Standard LLM fine-tuning requires storing model weights, gradients, optimizer states, and activations—often exceeding GPU memory for models above 70B parameters. DistZO2 eliminates backpropagation entirely, estimating gradients through forward-pass-only perturbation. Distributed across multiple GPUs, this enables fine-tuning of 100B+ models on hardware that cannot run standard training.

By Sean K.S. Shin

This blog summarizes research trends based on published paper abstracts. Specific numbers or findings may contain inaccuracies. For scholarly rigor, always consult the original papers cited in each post.

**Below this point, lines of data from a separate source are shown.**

-- ==== Sys2Proof/Machine/Reads.lean ====
section
/-! DEFINITION. Machine/Reads.lean: what a read of the host returns from every register page and window, and the read latch (R438 to
R445, R447, and the register tables of each chapter). A read changes nothing but the latch; it has no row in the command table, so it
is a function of the state and no command. -/

namespace Sys2Proof.Machine

open Sys2Proof

/-- A 64-bit register as its fields give it. -/
def word64 (fs : List Fld) : W64 := pack 64 fs

/-- Two registers of 32 bits that share an aligned 8 B place. -/
def pair32 (lo hi : Nat) : W64 := word64 [⟨31, 0, lo⟩, ⟨63, 32, hi⟩]

/-- CORE.PART, CSQ.PART, TXU.PART: an owner and its valid bit. -/
def ownerWord (o : Option Nat) : W64 := match o with | some p => word64 [⟨4, 0, p⟩, ⟨5, 5, 1⟩] | none => 0

/-- A reading that nothing in the model determines: open, and not taken from the count of free values (log entry 55). -/
def State.reading (s : State) (n : Nat) : Nat := Config.freeBits n s.freeCtr % 2 ^ n

/-! ### The header (Table 20.1) -/

/-- Latched statistic slots that a page's table uses. -/
def statSlots (typ : Nat) : Nat :=
  if typ = tCORE then 20 else if typ = tFEED then 24 else if typ = tVEC then 12 else if typ = tCBUF then 7 else if typ = tCSQ then 6
  else if typ = tTXU then 9 else if typ = tSTORE then 8 else if typ = tMOVER then 8 else if typ = tKPM then 9 else if typ = tXLAT then 5
  else if typ = tNEAR then 12 else if typ = tBRIDGE then 9 else if typ = tELREN then 14 else if typ = tFOLD then 9
  else if typ = tPART then 2 else if typ = tSEC then 3 else if typ = tMETER then 5 else if typ = tSAGE then 8 else if typ = tPCIE then 8
  else if typ = tGFE then 6 else if typ = tTIME then 3 else if typ = tEMIT then 4 else if typ = tPOWER then 3 else 0

/-- Engines or units that a page covers, all of them present (R17, Tables 1.1, 1.2): a CORE page two scalar pipes and the port, a FEED
page four arrays, every other page its one unit (log entry 68). -/
def blkUnits (typ : Nat) : Nat := if typ = tCORE then 3 else if typ = tFEED then 4 else 1

/-- BLK_CAP: the full complement (R17). -/
def blkCap (typ : Nat) : Nat := packNat [⟨7, 0, blkUnits typ⟩, ⟨15, 8, statSlots typ⟩]

/-- The partition whose generation a page shows. -/
def State.genOwner (s : State) (k : Nat) : Option Nat :=
  let t := keyTyp k
  let u := keyUnit k
  if t = tCSQ ∨ t = tTXU then s.ownerOf u
  else if 0x30 ≤ t ∧ t ≤ 0x33 then s.coreOwner u
  else if t = tPART ∨ (0x60 ≤ t ∧ t ≤ 0x63) then some u
  else none

/-- GEN. -/
def State.genWord (s : State) (k : Nat) : Nat := match s.genOwner k with | some p => (s.part p).gen.toNat | none => 0

/-- BLK_CTRL: ENABLE reads 1. -/
def PageHdr.ctrl (h : PageHdr) : Nat := packNat [⟨0, 0, 1⟩, ⟨1, 1, b2n h.frozen⟩, ⟨2, 2, b2n h.creset⟩]

/-- The header at an aligned offset below 0x040; INT_SET reads zero. -/
def State.hdrWord (s : State) (k off : Nat) : W64 :=
  let h := s.hdr k
  if off = 0x000 then pair32 (blkId k) (blkCap (keyTyp k))
  else if off = 0x008 then pair32 h.ctrl (s.blkStat k)
  else if off = 0x010 then pair32 h.intStat.toNat h.intEn.toNat
  else if off = 0x018 then pair32 0 h.errFirst.toNat
  else if off = 0x020 then pair32 h.errCount.toNat (s.genWord k)
  else if off = 0x028 then h.progress
  else 0

/-- Statistics: the latched slot, and its live counterpart 0xC0 above. -/
def State.statWord (s : State) (k off : Nat) : W64 :=
  if off < 0x100 then Tbl.get 0 s.latched (k * 4096 + off)
  else if off < 0x1C0 then s.stat k (off - 0xC0)
  else 0

/-! ### Clusters and cores (Tables 5.11 to 5.15, 12.8) -/

def State.coreWord (s : State) (k off : Nat) : W64 :=
  let c := s.core k
  let qd := s.engineHeld k
  let dc := fun n => Tbl.get 0 c.dc n
  if off = 0x200 then ownerWord (s.coreOwner k)
  else if 0x210 ≤ off ∧ off < 0x230 then let e := (off - 0x210) / 4; pair32 (qd e) (qd (e + 1))
  else if 0x240 ≤ off ∧ off < 0x280 then
    match (s.execs k ((off - 0x240) / 8)).find? (!·.done) with | some x => x.q.opidx.zeroExtend 64 | none => 0
  else if off = 0x280 then c.fault
  else if 0x300 ≤ off ∧ off < 0x400 then let n := (off - 0x300) / 4; pair32 (dc n) (dc (n + 1))
  else 0

def State.feedWord (s : State) (k off : Nat) : W64 :=
  let a := (off - 0x200) / 0x10
  if off < 0x200 ∨ 0x240 ≤ off then 0
  else if off % 0x10 = 0 then word64 [⟨4, 0, (s.arr k a).loadq⟩]
  else (Tbl.get none (s.core k).lastOvf a).getD 0

/-- The oldest and the newest launch of a sequencer. -/
def State.oldLaunch (s : State) (c : Nat) : Option Entry := ((s.seq c).launches.head?).bind s.ent
def State.newLaunch (s : State) (c : Nat) : Option Entry := ((s.seq c).launches.getLast?).bind s.ent

def State.csqWord (s : State) (c off : Nat) : W64 :=
  let q := s.seq c
  if off = 0x200 then ownerWord (s.ownerOf c)
  else if off = 0x208 then word64 [⟨4, 0, q.launches.length⟩]
  else if off = 0x210 then
    match (s.oldLaunch c).bind (·.step) with | some n => BitVec.ofNat 64 n | none => BitVec.allOnes 64
  else if off = 0x218 then
    match s.oldLaunch c with
    | some e => word64 [⟨7, 0, if e.step = some (s.ctx e.part).cur then (s.ctx e.part).attempt else 0⟩, ⟨9, 8, q.runAheadDepth⟩, ⟨31, 16, e.planH⟩]
    | none => 0
  else if off = 0x220 then pair32 q.nextOff q.bucket
  else if off = 0x228 then pair32 q.markLayer q.markOp
  else if off = 0x230 then
    match q.firstErr with
    | some (e, op) => word64 [⟨15, 0, e.st.toNat⟩, ⟨31, 16, e.sub.toNat⟩, ⟨63, 32, op⟩]
    | none => 0
  else 0

/-- TXU.SLOT: expert and capacity of a slot of the latest stage configured (TXU.LAST_STAGE). -/
def State.txuSlotWord (s : State) (c i : Nat) : W64 :=
  match (s.txu c).lastSlots[i]? with
  | some e => word64 [⟨15, 0, byteFld e 0 2⟩, ⟨31, 16, byteFld e 2 2⟩, ⟨63, 63, 1⟩]
  | none => 0

def State.txuWord (s : State) (c off : Nat) : W64 :=
  let t := s.txu c
  let k := pk tTXU c * 4096
  let two := fun o => pair32 (bits (Tbl.get 0 s.latched (k + o)) 31 0) (bits (Tbl.get 0 s.latched (k + o + 4)) 31 0)
  let live := fun o => pair32 (bits (s.stat (pk tTXU c) o) 31 0) (bits (s.stat (pk tTXU c) (o + 4)) 31 0)
  if off = 0x200 then ownerWord (s.ownerOf c)
  else if off = 0x208 then word64 [⟨16, 0, t.inflight⟩]
  else if off = 0x210 then word64 [⟨16, 0, t.reserved⟩]
  else if off = 0x218 then t.firstErr
  else if off = 0x220 then word64 [⟨15, 0, t.lastStage⟩, ⟨19, 16, t.lastPass⟩]
  else if (0x400 ≤ off ∧ off < 0x500) ∨ (0x600 ≤ off ∧ off < 0x700) then two off
  else if (0x500 ≤ off ∧ off < 0x600) ∨ (0x700 ≤ off ∧ off < 0x800) then live (off - 0x100)
  else if 0x800 ≤ off ∧ off < 0xA00 then s.txuSlotWord c ((off - 0x800) / 8)
  else 0

/-! ### Tiles (Tables 6.6, 6.7, 7.8, 7.9, 11.11, 16.9) -/

/-- Spares in use of a table by bank or group, and how many have none left. -/
def sparesUsed (t : Tbl Nat) : Nat := (t.map (·.2)).sum
def sparesGone (t : Tbl Nat) : Nat := (t.filter fun e => decide (4 ≤ e.2)).length

def State.storeWord (s : State) (t off : Nat) : W64 :=
  let c := s.slice t
  if off = 0x200 then BitVec.ofNat 64 (t * 2 ^ 32)
  else if off = 0x208 then 0xFC000000
  else if off = 0x210 then s.rg (pk tSTORE t) off
  else if off = 0x218 then pair32 c.scrubOff c.passes
  else if off = 0x220 then c.ceAddr
  else if off = 0x228 then c.ueAddr
  else if off = 0x238 then word64 [⟨9, 0, sparesUsed c.spares⟩, ⟨16, 16, b2n c.exhausted⟩]
  else 0

/-- Counts of the 32 partitions, two to a word, from offset `base`. -/
def partCounts (f : Nat → Nat) (base off : Nat) : W64 := let p := (off - base) / 4; pair32 (f p) (f (p + 1))

def State.moverWord (s : State) (t off : Nat) : W64 :=
  let m := s.mover t
  if off = 0x200 then word64 [⟨10, 0, m.descs.length⟩]
  else if 0x208 ≤ off ∧ off < 0x288 then partCounts (s.mvInflight t) 0x208 off
  else if off = 0x290 ∨ off = 0x298 ∨ off = 0x2A0 then s.rg (pk tMOVER t) off
  else if off = 0x2A8 then word64 [⟨12, 0, m.pqHead⟩]
  else if off = 0x2B0 then m.pqDone.zeroExtend 64
  else if off = 0x2B8 then m.firstErr
  else if off = 0x2C0 then m.firstStat
  else 0

def State.nearWord (s : State) (u off : Nat) : W64 :=
  let t := s.tier u
  if off = 0x200 then BitVec.ofNat 64 u
  else if off = 0x208 then
    word64 [⟨0, 0, b2n t.degraded⟩, ⟨1, 1, b2n t.die.isSome⟩, ⟨6, 2, t.die.getD 0⟩, ⟨7, 7, b2n t.refresh2x⟩, ⟨8, 8, b2n t.selfRefresh⟩,
      ⟨9, 9, b2n t.retirePending⟩]
  else if off = 0x210 then s.rg (pk tNEAR u) off
  else if off = 0x218 then word64 [⟨35, 0, t.scrubOff⟩, ⟨63, 36, t.passes⟩]
  else if off = 0x220 then t.ceAddr
  else if off = 0x228 then t.ueAddr
  else if off = 0x238 then word64 [⟨7, 0, sparesUsed t.spares⟩, ⟨13, 8, sparesGone t.spares⟩]
  else if off = 0x240 then t.lastRepair
  else if off = 0x250 then word64 [⟨15, 0, t.retired.length⟩]
  else if off = 0x258 then word64 [⟨15, 0, s.pagesAvail u⟩]
  else 0

/-- A bridge's page shows its two ranks; of the die that has failed, the module rank's first; of the scrub, the rank that has made
fewer passes (log entry 55). -/
def State.bridgeWord (s : State) (b off : Nat) : W64 :=
  let m := s.tier (16 + b)
  let h := s.tier (24 + b)
  let onShelf := m.die.isNone && h.die.isSome
  let die := match m.die with | some d => d | none => h.die.getD 0
  if off = 0x200 then BitVec.ofNat 64 b
  else if off = 0x208 then
    word64 [⟨0, 0, b2n (s.bridge b).linkUp⟩, ⟨1, 1, b2n m.degraded⟩, ⟨2, 2, b2n h.degraded⟩, ⟨3, 3, b2n (m.selfRefresh || h.selfRefresh)⟩,
      ⟨4, 4, b2n m.die.isSome⟩, ⟨5, 5, b2n h.die.isSome⟩, ⟨10, 6, die⟩, ⟨11, 11, b2n onShelf⟩, ⟨12, 12, b2n (m.refresh2x || h.refresh2x)⟩,
      ⟨13, 13, b2n (m.retirePending || h.retirePending)⟩]
  else if off = 0x210 then s.rg (pk tBRIDGE b) off
  else if off = 0x218 then
    if h.passes < m.passes then word64 [⟨37, 0, h.scrubOff⟩, ⟨38, 38, 1⟩, ⟨63, 40, h.passes⟩]
    else word64 [⟨37, 0, m.scrubOff⟩, ⟨63, 40, min m.passes h.passes⟩]
  else if off = 0x220 then m.ceAddr
  else if off = 0x228 then m.ueAddr
  else if off = 0x238 then
    word64 [⟨8, 0, sparesUsed m.spares⟩, ⟨24, 16, sparesUsed h.spares⟩, ⟨38, 32, sparesGone m.spares⟩, ⟨45, 40, sparesGone h.spares⟩]
  else if off = 0x240 then m.lastRepair
  else if off = 0x250 then word64 [⟨17, 0, m.retired.length⟩, ⟨49, 32, h.retired.length⟩]
  else if off = 0x258 then word64 [⟨17, 0, s.pagesAvail (16 + b)⟩, ⟨49, 32, s.pagesAvail (24 + b)⟩]
  else if off = 0x260 then word64 [⟨12, 0, s.crumbsAt b⟩]
  else 0

def State.kpmWord (s : State) (t off : Nat) : W64 :=
  let m := s.kpm t
  let k := pgKPM t
  let p := s.rgN k 0x200 % 32
  let q := Tbl.get KpmPart.zero m.parts p
  if off = 0x200 then s.rg k 0x200
  else if off = 0x208 then s.rg k (kpmBank p 0)
  else if off = 0x210 then s.rg k (kpmBank p 1)
  else if off = 0x218 then s.rg k (kpmBank p 2)
  else if 0x228 ≤ off ∧ off < 0x248 then word64 [⟨24, 0, (Tbl.get [] q.free ((off - 0x228) / 8)).length⟩]
  else if off = 0x248 then word64 [⟨24, 0, q.reclaim.length⟩]
  else if off = 0x250 then s.rg k (kpmBank p 3)
  else if off = 0x258 then word64 [⟨16, 0, (m.streams.filter fun x => x.part == p).length⟩]
  else if off = 0x260 then word64 [⟨13, 0, m.ops.length⟩]
  else if 0x268 ≤ off ∧ off < 0x2E8 then partCounts (s.kpmInflight t) 0x268 off
  else if off = 0x2E8 then m.firstErr
  else if off = 0x2F0 then m.firstInfo
  else if off = 0x2F8 then m.poolReject
  else 0

def State.xlatWord (s : State) (t off : Nat) : W64 :=
  if off = 0x208 then (s.xlat t).invalDone.zeroExtend 64
  else if (0x210 ≤ off ∧ off < 0x290 ∧ off % 16 = 0) ∨ 0x800 ≤ off then s.rg (pk tXLAT t) off
  else 0

/-! ### Elren and fold engines (Tables 14.8, 15.7) -/

/-- ELREN.STATUS.STATE: a fenced port that is up reads fenced. -/
def State.linkState (s : State) (e : Nat) : Nat :=
  match (s.port e).st with
  | .down => 0
  | .training => 1
  | .up => if s.portFenced e then 3 else 2

def State.elrenWord (s : State) (e off : Nat) : W64 :=
  let p := s.port e
  let zero := e == 0
  if off = 0x200 then s.rg (pgEl e) 0x200
  else if off = 0x208 then
    word64 [⟨1, 0, s.linkState e⟩, ⟨2, 2, b2n p.half⟩, ⟨3, 3, b2n p.upperHalf⟩, ⟨4, 4, b2n p.isSwitch⟩, ⟨5, 5, b2n p.peerChanged⟩,
      ⟨31, 16, if p.isSwitch then 0xFFFF else p.peer.toNat⟩, ⟨35, 32, p.peerPort⟩]
  else if off = 0x210 then word64 [⟨3, 0, p.downCause⟩, ⟨63, 32, p.downs.toNat⟩]
  else if off = 0x218 then word64 [⟨15, 0, p.wlUse.toNat⟩, ⟨31, 16, p.wlFail.toNat⟩]
  else if off = 0x220 then word64 [⟨7, 0, s.reading 8⟩]
  else if off = 0x228 then word64 [⟨19, 0, p.outReqs.length⟩]
  else if 0x230 ≤ off ∧ off < 0x2B0 then partCounts (s.elInflight e) 0x230 off
  else if off = 0x2B0 then p.lostPeer
  else if zero ∧ off = 0x308 then BitVec.ofNat 64 s.lsuBits
  else if zero ∧ (off = 0x300 ∨ off = 0x310 ∨ off = 0x318) then s.rg (pgEl 0) off
  else 0

def State.foldWord (s : State) (e off : Nat) : W64 :=
  let k := pgFOLD e
  let p := s.rgN k 0x290 % 32
  let f := s.fpart e p
  if off = 0x200 then BitVec.ofNat 64 e
  else if off = 0x208 then word64 [⟨12, 0, (s.foldE e).inflight⟩]
  else if 0x210 ≤ off ∧ off < 0x290 then partCounts (s.foldInflight e) 0x210 off
  else if off = 0x290 then s.rg k 0x290
  else if off = 0x298 then pair32 f.cur (match s.foldCur e p with | some r => feTensor r | none => 0)
  else if off = 0x2A0 then f.firstErr
  else if off = 0x2A8 then f.firstInfo
  else 0

/-! ### Partitions and security (Tables 16.7, 16.10) -/

def PState.code : PState → Nat
  | .free => 0
  | .active => 1
  | .tearingDown => 2
  | .scrubbing => 3
  | .quarantined => 4

/-- PART.FAULT lies in the partition's state; PART.STATE and the others by Table 16.7. -/
def State.partWord (s : State) (p off : Nat) : W64 :=
  let q := s.part p
  if off = 0x208 then word64 [⟨2, 0, q.state.code⟩, ⟨15, 8, q.gen.toNat⟩, ⟨18, 16, q.tdi.code⟩, ⟨23, 20, q.errCode⟩]
  else if off = 0x240 then word64 [⟨8, 0, q.useStore⟩]
  else if off = 0x248 then word64 [⟨20, 0, q.useNear⟩]
  else if off = 0x250 then word64 [⟨20, 0, q.useModule⟩]
  else if off = 0x258 then word64 [⟨20, 0, q.useShelf⟩]
  else if off = 0x280 then word64 [⟨0, 0, b2n q.mapBusy⟩, ⟨15, 8, q.mapRes⟩, ⟨63, 32, q.mapDone⟩]
  else if off = 0x288 then word64 [⟨31, 0, s.partInflight p⟩]
  else if off = 0x290 then q.fault
  else if off = 0x200 ∨ off = 0x218 ∨ (0x220 ≤ off ∧ off ≤ 0x238) ∨ (0x260 ≤ off ∧ off ≤ 0x270) then s.rg (pgPART p) off
  else 0

/-- A mask of the keys that a table of keys lists. -/
def keyMask {α : Type} (t : Tbl α) : Nat := packNat (t.map fun e => ⟨e.1, e.1, 1⟩)

def State.secWord (s : State) (off : Nat) : W64 :=
  let x := s.sec
  if off = 0x200 then
    word64 [⟨0, 0, b2n x.aliasReady⟩, ⟨3, 1, (x.sessions.filter (·.2)).length⟩, ⟨4, 4, b2n x.ideLink⟩]
  else if off = 0x208 then word64 [⟨7, 0, x.imageSvn⟩, ⟨15, 8, x.fusedSvn⟩, ⟨19, 16, x.revoked.toNat⟩, ⟨23, 20, x.imageSlot⟩]
  else if 0x218 ≤ off ∧ off < 0x258 then BitVec.ofNat 64 (ofLe ((x.fwDigest.drop (off - 0x218)).take 8))
  else if off = 0x258 then pair32 (keyMask x.tierKeys) (keyMask x.flowKeys)
  else if off = 0x260 then word64 [⟨0, 0, b2n x.linkKey.isSome⟩, ⟨15, 8, x.keySets.toNat⟩]
  else 0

The memory cost of fine-tuning large language models is dominated not by the model weights themselves but by the backpropagation infrastructure: gradient tensors, optimizer states (Adam requires two momentum tensors per parameter), and activation checkpoints stored for the backward pass. For a 70B parameter model in mixed precision, the model weights occupy approximately 140GB—but the full training state exceeds 500GB, requiring multi-GPU setups with sophisticated memory management (DeepSpeed ZeRO, FSDP) just to begin training.

Wang et al.'s DistZO2 takes a radical approach: eliminate backpropagation entirely. Zeroth-order (ZO) optimization estimates gradients by evaluating the loss at two slightly different parameter configurations—a forward pass with parameters θ and a forward pass with parameters θ + εz (where z is a random perturbation vector). The difference in loss, divided by ε, provides a gradient estimate along direction z.

This eliminates the need to store activations (no backward pass), optimizer momentum tensors (ZO uses simpler update rules), and gradient tensors. The memory footprint drops to approximately the model weights plus a single perturbation vector—a reduction that enables fine-tuning models on hardware that cannot accommodate standard training.

From Single-GPU to Distributed ZO

Single-GPU zeroth-order optimization has a well-known weakness: high gradient variance. Each perturbation direction provides a one-dimensional gradient estimate; recovering the full gradient requires many perturbation directions. For models with billions of parameters, the number of perturbations needed for a useful gradient estimate is impractically large on a single GPU.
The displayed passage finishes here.